Птицын с трёх рюмок опьянел. Разговор шёл о какой-то лестнице, и он вдруг стал утверждать, что назначение лестниц — подниматься наверх.
— Но и спускаться, — возразил ему Удинцев. И они заспорили между собой о назначении лестниц.
Когда они спорили, я подумал, что чувство вечности было всегда лестницей, и в прежнее время люди ничего делать не могли без мысли о вечности, и эта вечность переходила в прочность создаваемых всеми вещей. Однако идея вечности мало-помалу стала покидать людей, и они сами не знали того, что чувства вечности у них давно уже нет и от неё осталась лестница в какую-то стратосферу, где нет ничего. Вот тогда-то, мне чудится, вечность спустилась на землю и стала мгновением.
Лестница на небо стала ненужной, земля и небо сошлись во мгновении. Это священное мгновение, равное вечности, этот скачок через смерть — вот современное чувство вечности. А несовременное — отставшие всё ещё спорят о назначении лестницы — подниматься или опускаться.

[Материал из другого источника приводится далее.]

/-- Default column, as the value or the bits of a float32; i and j are the indices. -/
def PName.dflt : PName → Nat → Nat → Int
  | .timeSampleSource, _, _ => 0
  | .timeSampleQuietMin, _, _ => 1000
  | .timeSampleSyncOffset, _, _ => 0
  | .linkStrings, _, _ => 0x0F
  | .linkPlan, _, _ => 0
  | .linkBricks, _, _ => 36
  | .linkTxSyncLead, _, _ => 0
  | .linkRoute, _, _ => 0x3F3F
  | .linkRelayRestore, _, _ => 100
  | .linkJoinModes, _, _ => 0x16
  | .linkJoinWindow, _, _ => 16
  | .linkCmdTries, _, _ => 8
  | .linkBulkDownMin, _, _ => 2
  | .linkBulkTimeout, _, _ => 1000
  | .linkMicAlarm, _, _ => 10
  | .cellCoarseTol, _, _ => 4
  | .cellBrickTol, _, _ => 200
  | .cellOwDev, _, _ => 50
  | .cellOwSum, _, _ => 20
  | .cellOwFrames, _, _ => 3
  | .cellOwAuto, _, _ => 1
  | .cellOwDuration, _, _ => 100
  | .cellOwConfirm, _, _ => 500
  | .cellOwRetry, _, _ => 60
  | .cellBleedR, _, _ => 2200
  | .cellBalEnable, _, _ => 1
  | .cellBalModes, _, _ => 0x0C
  | .cellBalPeriod, _, _ => 60
  | .cellBalBand, _, _ => 50
  | .cellBalStop, _, _ => 10
  | .cellBalTMax, _, _ => 120
  | .cellBalVMin, _, _ => 31000
  | .cellBalTHot, _, _ => 500
  | .cellCmpOv, _, _ => 37500
  | .cellCmpUv, _, _ => 23000
  | .cellBurstTimeout, _, _ => 500
  | .estISource, _, _ => 0
  | .estForagerIq, _, _ => 1500
  | .estDrift, _, _ => 50
  | .estCountGain, _, _ => 100
  | .estSigmaMax, _, _ => 500
  | .estSigmaHyst, _, _ => 50
  | .estRestI, _, _ => 10
  | .estRestT, _, _ => 300
  | .estRestTFull, _, _ => 3600
  | .estRelaxSkip, _, _ => 10
  | .estRelaxRetry, _, _ => 60
  | .estRelaxFitMax, _, _ => 50
  | .estRelaxSettled, _, _ => 120
  | .estOcvBranchQ, _, _ => 50
  | .estAnchorSlopeMin, _, _ => 500
  | .estAnchorVErr, _, _ => 300
  | .estAnchorLoad, _, _ => 1
  | .estAnchorLoadErr, _, _ => 1500
  | .estAnchorEndSigma, _, _ => 50
  | .estAnchorTMin, _, _ => 50
  | .estAnchorTMax, _, _ => 450
  | .estEodV, _, _ => 28000
  | .estEodHyst, _, _ => 500
  | .estEocV, _, _ => 36000
  | .estEocHyst, _, _ => 500
  | .estEocITaper, _, _ => 50
  | .impModes, _, _ => 0x18
  | .impPeriod, _, _ => 30
  | .impRate, _, _ => 8000
  | .impCount, _, _ => 32000
  | .impTone, i, _ => [10, 200, 4000].getD i 0
  | .impAmp, _, _ => 1000
  | .impSettle, _, _ => 1000
  | .impRamp, _, _ => 200
  | .impArmLead, _, _ => 150
  | .impUncomp, _, _ => 0
  | .impDelay, _, _ => 0
  | .impIAgree, _, _ => 20
  | .impIDrift, _, _ => 200
  | .impRTone, _, _ => 0
  | .impRWeight, _, _ => 500
  | .impRDefault, _, _ => 300000
  | .impTempTone, _, _ => 2
  | .impTempBeta, _, _ => 2500
  | .impTempCalRest, _, _ => 7200
  | .impTempCalSpread, _, _ => 10
  | .impHealthWarn, _, _ => 1500
  | .estCapNominal, _, _ => 31400
  | .estCapModes, _, _ => 0x18
  | .estCapPeriod, _, _ => 180
  | .estCapChargeRate, _, _ => 250
  | .estCapRate, _, _ => 500
  | .estCapChargeTmax, _, _ => 480
  | .estCapDisTmax, _, _ => 1440
  | .estCapTMin, _, _ => 150
  | .estCapTMax, _, _ => 350
  | .estCapSpanMin, _, _ => 8000
  | .estCapWarn, _, _ => 800
  | .estStorePeriod, _, _ => 15
  | .regStrings, _, _ => 0x0F
  | .regCalGain, i, _ => if isCurrentChannel i then 1137180672 else 1159479296
  | .regCalZero, _, _ => 0
  | .regMeasStuck, _, _ => 128
  | .regMeasRange, _, _ => 950
  | .regMeasLostTicks, _, _ => 5
  | .regPwmPhase, i, _ => 500 * i
  | .regPwmDead, _, _ => 500
  | .regPwmInterleave, _, _ => 1
  | .regDutyMin, _, _ => 200
  | .regDutyMax, _, _ => 9800
  | .regIRating, _, _ => 2000
  | .regISlew, _, _ => 100
  | .regRegionDwell, _, _ => 50
  | .regSatReport, _, _ => 5000
  | .regVbusMin, _, _ => 2000
  | .regVbusMax, _, _ => 2500
  | .regManualSlew, _, _ => 10
  | .regShadow, _, _ => 1
  | .dispSrcPrimary, _, _ => 1
  | .dispSrcBackup, _, _ => 255
  | .dispSrcRevert, _, _ => 0
  | .dispSrcRevertT, _, _ => 60
  | .dispHostTimeout, _, _ => 500
  | .dispBusTimeout, _, _ => 200
  | .dispAnaZero, _, _ => 0
  | .dispAnaSpan, _, _ => 1150681088
  | .dispPulseF0, _, _ => 10000
  | .dispPulseK, _, _ => 1045220557
  | .dispPulseFmin, _, _ => 4000
  | .dispPulseFmax, _, _ => 16000
  | .dispPulseGate, _, _ => 10
  | .dispPMax, _, _ => 1150681088
  | .dispRamp, _, _ => 1148846080
  | .dispLossReact, _, _ => 1
  | .dispLossHold, _, _ => 1000
  | .dispLossRamp, _, _ => 1140457472
  | .dispAllowSource, _, _ => 2
  | .dispAllowChg, _, _ => 800
  | .dispAllowDis, _, _ => 800
  | .dispAllowTimeout, _, _ => 1000
  | .dispIMax, _, _ => 2000
  | .dispEndReact, _, _ => 1
  | .dispHealthK, _, _ => 500
  | .dispHealthFloor, _, _ => 700
  | .dispAnchorBias, _, _ => 0
  | .dispRestEnable, _, _ => 1
  | .dispRestT, _, _ => 600
  | .dispRestGap, _, _ => 240
  | .dispRestMargin, _, _ => 50
  | .dispSurveyAuto, _, _ => 0x01
  | .dispConnectAuto, _, _ => 0x00
  | .dispCtrTFb, _, _ => 100
  | .dispPreDv, _, _ => 20
  | .dispPreTmax, _, _ => 3000
  | .dispPreOverlap, _, _ => 20
  | .dispDiscI, _, _ => 20
  | .dispDiscTmax, _, _ => 100
  | .thermCellChgHiWarn, _, _ => 330
  | .thermCellChgHiThrottle, _, _ => 350
  | .thermCellChgHiShut, _, _ => 450
  | .thermCellChgLoWarn, _, _ => 120
  | .thermCellChgLoThrottle, _, _ => 100
  | .thermCellChgLoShut, _, _ => 0
  | .thermCellDisHiWarn, _, _ => 450
  | .thermCellDisHiThrottle, _, _ => 500
  | .thermCellDisHiShut, _, _ => 600
  | .thermCellHyst, _, _ => 50
  | .thermChgMin, _, _ => 0
  | .thermChgMax, _, _ => 450
  | .thermMap, i, _ => i / 4
  | .thermIntUse, _, _ => 1
  | .thermIntAge, _, _ => 3600
  | .thermDieMargin, _, _ => 100
  | .thermStuckT, _, _ => 21600
  | .thermDieStuck, _, _ => 5
  | .thermDieP2Share, _, _ => 500
  | .thermDisable, _, _ => 0
  | .thermDieDisable, _, _ => 0
  | .thermCoolOn, _, _ => 300
  | .thermHeatOn, _, _ => 50
  | .thermCoolGpio, _, _ => 255
  | .thermHeatGpio, _, _ => 255
  | .safeStrings, _, _ => 0x0F
  | .safeCalGain, i, _ => if isCurrentChannel i then 1137180672 else 1159479296
  | .safeCalZero, _, _ => 0
  | .safeOcI, _, _ => 2500
  | .safeIplausT, _, _ => 100
  | .safeXcheckI, _, _ => 40
  | .safeVbusMax, _, _ => 2600
  | .safeVbusMin, _, _ => 1850
  | .safeVbusUvT, _, _ => 20
  | .safeVbusAgree, _, _ => 50
  | .safeTripDisc, _, _ => 500
  | .safeCellOv, _, _ => 37000
  | .safeCellUv, _, _ => 25000
  | .safeCellChgHi, _, _ => 450
  | .safeCellChgLo, _, _ => 0
  | .safeCellDisHi, _, _ => 600
  | .safeChgI, _, _ => 20
  | .safeMonitorLossT, _, _ => 2000
  | .safeCmpEnforce, _, _ => 1
  | .safeCmpT, _, _ => 60
  | .safeFbT, _, _ => 100
  | .safeWeldT, _, _ => 100
  | .safeOpenI, _, _ => 50
  | .safeResetConn, _, _ => 0
  | .safeFslTrip, _, _ => 0
  | .safeFslChannels, _, _ => 0x03
  | .safeFslUdpPort, _, _ => 47210
  | .safeFslCanRx, _, _ => 0x1FA50000
  | .safeFslCanTx, _, _ => 0x1FA50080
  | .safeFslWdMin, _, _ => 20
  | .safeFslWdMax, _, _ => 500
  | .safeFslSeqWindow, _, _ => 8
  | .safeFslErrMax, _, _ => 10
  | .safeFslStatusConn, _, _ => 0
  | .safeFslStatusPeriod, _, _ => 5
  | .safeFslStatusWd, _, _ => 100
  | .safeFslStatusAddr, _, _ => 0
  | .safeFslStatusPort, _, _ => 47211
  | .timeSource, i, _ => [0, 2, 255].getD i 255
  | .timeStartWait, _, _ => 10
  | .timeStepLimit, _, _ => 1000000
  | .timeServoTau, _, _ => 16
  | .timeRateMax, _, _ => 100000
  | .timeRateStep, _, _ => 100
  | .timeErrAsym, _, _ => 100
  | .timeHoldDrift, _, _ => 100
  | .timeSyncLimit, _, _ => 1000
  | .timePtpDomain, _, _ => 0
  | .timePtpMaster, _, _ => 0
  | .timePtpPriority1, _, _ => 128
  | .timePtpPriority2, _, _ => 128
  | .timePtpPorts, _, _ => 0x03
  | .timeEthLatTx, _, _ => 0
  | .timeEthLatRx, _, _ => 0
  | .timePpsOut, _, _ => 1
  | .timePpsWidth, _, _ => 100000
  | .timePpsWindow, _, _ => 1000
  | .timeCapEdge, _, _ => 0
  | .timeCapFilter, _, _ => 100
  | .timeCapReader, _, _ => 0
  | .timeOutGpio, _, _ => 255
  | .timeOutPeriod, _, _ => 1000000000
  | .timeOutPhase, _, _ => 0
  | .timeOutWidth, _, _ => 10000
  | .timeBlockStagger, _, _ => 31
  | .hostIpAddr, _, _ => 0xC0A80A0A
  | .hostIpMask, _, _ => 0xFFFFFF00
  | .hostIpGw, _, _ => 0
  | .hostUdpPort, _, _ => 47200
  | .hostSessionIdle, _, _ => 30
  | .hostOpenConfirm, _, _ => 5
  | .hostRateReq, _, _ => 200
  | .hostRateBurst, _, _ => 50
  | .hostRateErr, _, _ => 10
  | .hostPushMax, _, _ => 32
  | .hostKey, _, _ => 0
  | .canPortEnable, _, _ => 1
  | .canPortMode, _, _ => 0
  | .canPortNominal, _, _ => 500000
  | .canPortData, _, _ => 2000000
  | .canPortSpNom, _, _ => 800
  | .canPortSpData, _, _ => 750
  | .canAutobaudDwell, _, _ => 1000
  | .canBusoffWait, _, _ => 100
  | .canBbBase, _, _ => 0x1FB00000
  | .canBbStatusPeriod, _, _ => 10
  | .canTimeRole, _, _ => 1
  | .canTimePriority, _, _ => 7
  | .canTimePeriod, _, _ => 100
  | .canTimeOffset, _, _ => 1000
  | .canTimeDelay, _, _ => 0
  | .canTimeTakeover, _, _ => 3
  | .canCoPort, _, _ => 255
  | .canCoPeriod, _, _ => 10
  | .canCoSyncOffset, _, _ => 1000
  | .canCoMiss, _, _ => 3
  | .progStartMode, _, _ => 1
  | .progForceOperate, _, _ => 0
  | .progStageTimeout, _, _ => 300
  | .recCellExtremes, _, _ => 1
  | .recClearModes, _, _ => 0x16
  | .memScrubPeriod, _, _ => 60
  | .memMramScrubPeriod, _, _ => 3600
  | .memBankRetire, _, _ => 8
  | .memLineRepeat, _, _ => 3600
  | .bootStartMode, _, _ => 2
  | .bootLifecycle, _, _ => 0
  | .bootFlashFirst, _, _ => 0
  | .bootHaltTries, _, _ => 2
  | .bootDiscoverFrames, _, _ => 200
  | .bootPosition, _, _ => 0
  | .bootBlock, _, _ => 0
  | .bootUid, _, _ => 0
  | .bootSignKeyX, _, _ => 0
  | .bootSignKeyY, _, _ => 0
  | .bootModuleKeyX, _, _ => 0
  | .bootModuleKeyY, _, _ => 0
  | .bootSectionLen, _, _ => 0
  | .bootSection, _, _ => 0
  | .updFwLead, _, _ => 20
  | .updConfirmT, _, _ => 1000
  | .updIdleDays, _, _ => 30
  | .updForagerTries, _, _ => 3
  | .updKeyX, _, _ => 0
  | .updKeyY, _, _ => 0
  | .bistEnable, _, _ => 1
  | .bistSlices, _, _ => 0x003FFFFF
  | .bistRequalPasses, _, _ => 3
  | .pwrLimit, _, _ => 15500
  | .pwrP3Max, _, _ => 1500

— Вы всё ещё, — сказал я спорщикам, — собираетесь куда-то подниматься или опускаться. Бросьте лестницы, поезда, пароходы, самолёты — всё не нужно, всё чепуха, всё ломайте, всё бросайте, — мы уж прибыли, мы — на месте...
Декабрь.
Ночью с Л. разбирали побег Толстого. И я впервые понял слабость в этом поступке, столь долго называвшемся мною героическим. Поняв же через Л. сущность поступка в слабости, ясно увидал я какую-то беспредметность веры Толстого, определяющую и бесцельность его побега. Ясно теперь вижу, что Толстой опоздал уйти от своей семьи и этим обессилил себя самого.
Так и каждый умный человек, упрямо не желающий выйти за пределы своего разума, из его ложной сложности в простую жизнь, которою все живут, будет тем самым всегда ограничен.
Тут весь вопрос сводится к тому, чтобы вспомнить в себе ребёнка и по этому живому мостику перейти на ту сторону, откуда все люди настоящие получают свидетельство в предметности своей веры.
Так вот я, войдя в Лялю, превратился в ребёнка, и она научила меня перейти по тому мостику через любовь свою к тому, чем люди живы. И моя детская молитва мне стала дороже всех моих сочинений написанных и всего того, что я ещё придумаю.
Вот почему и незачем спорить с людьми: спором ничего не достигнешь, и если кого-нибудь переспоришь и покоришь силой своей диалектики, то цены такому насилию нет никакой. Я пишу не для спора, а чтобы вызвать у других людей единомыслие и тем самым увериться в правде. Пишешь — вроде как бы сон видишь. Написал — и не веришь, и спрашиваешь, не сон ли это? А когда кругом начинают уверять, что так бывает, то при таком единомыслии сон становится явью.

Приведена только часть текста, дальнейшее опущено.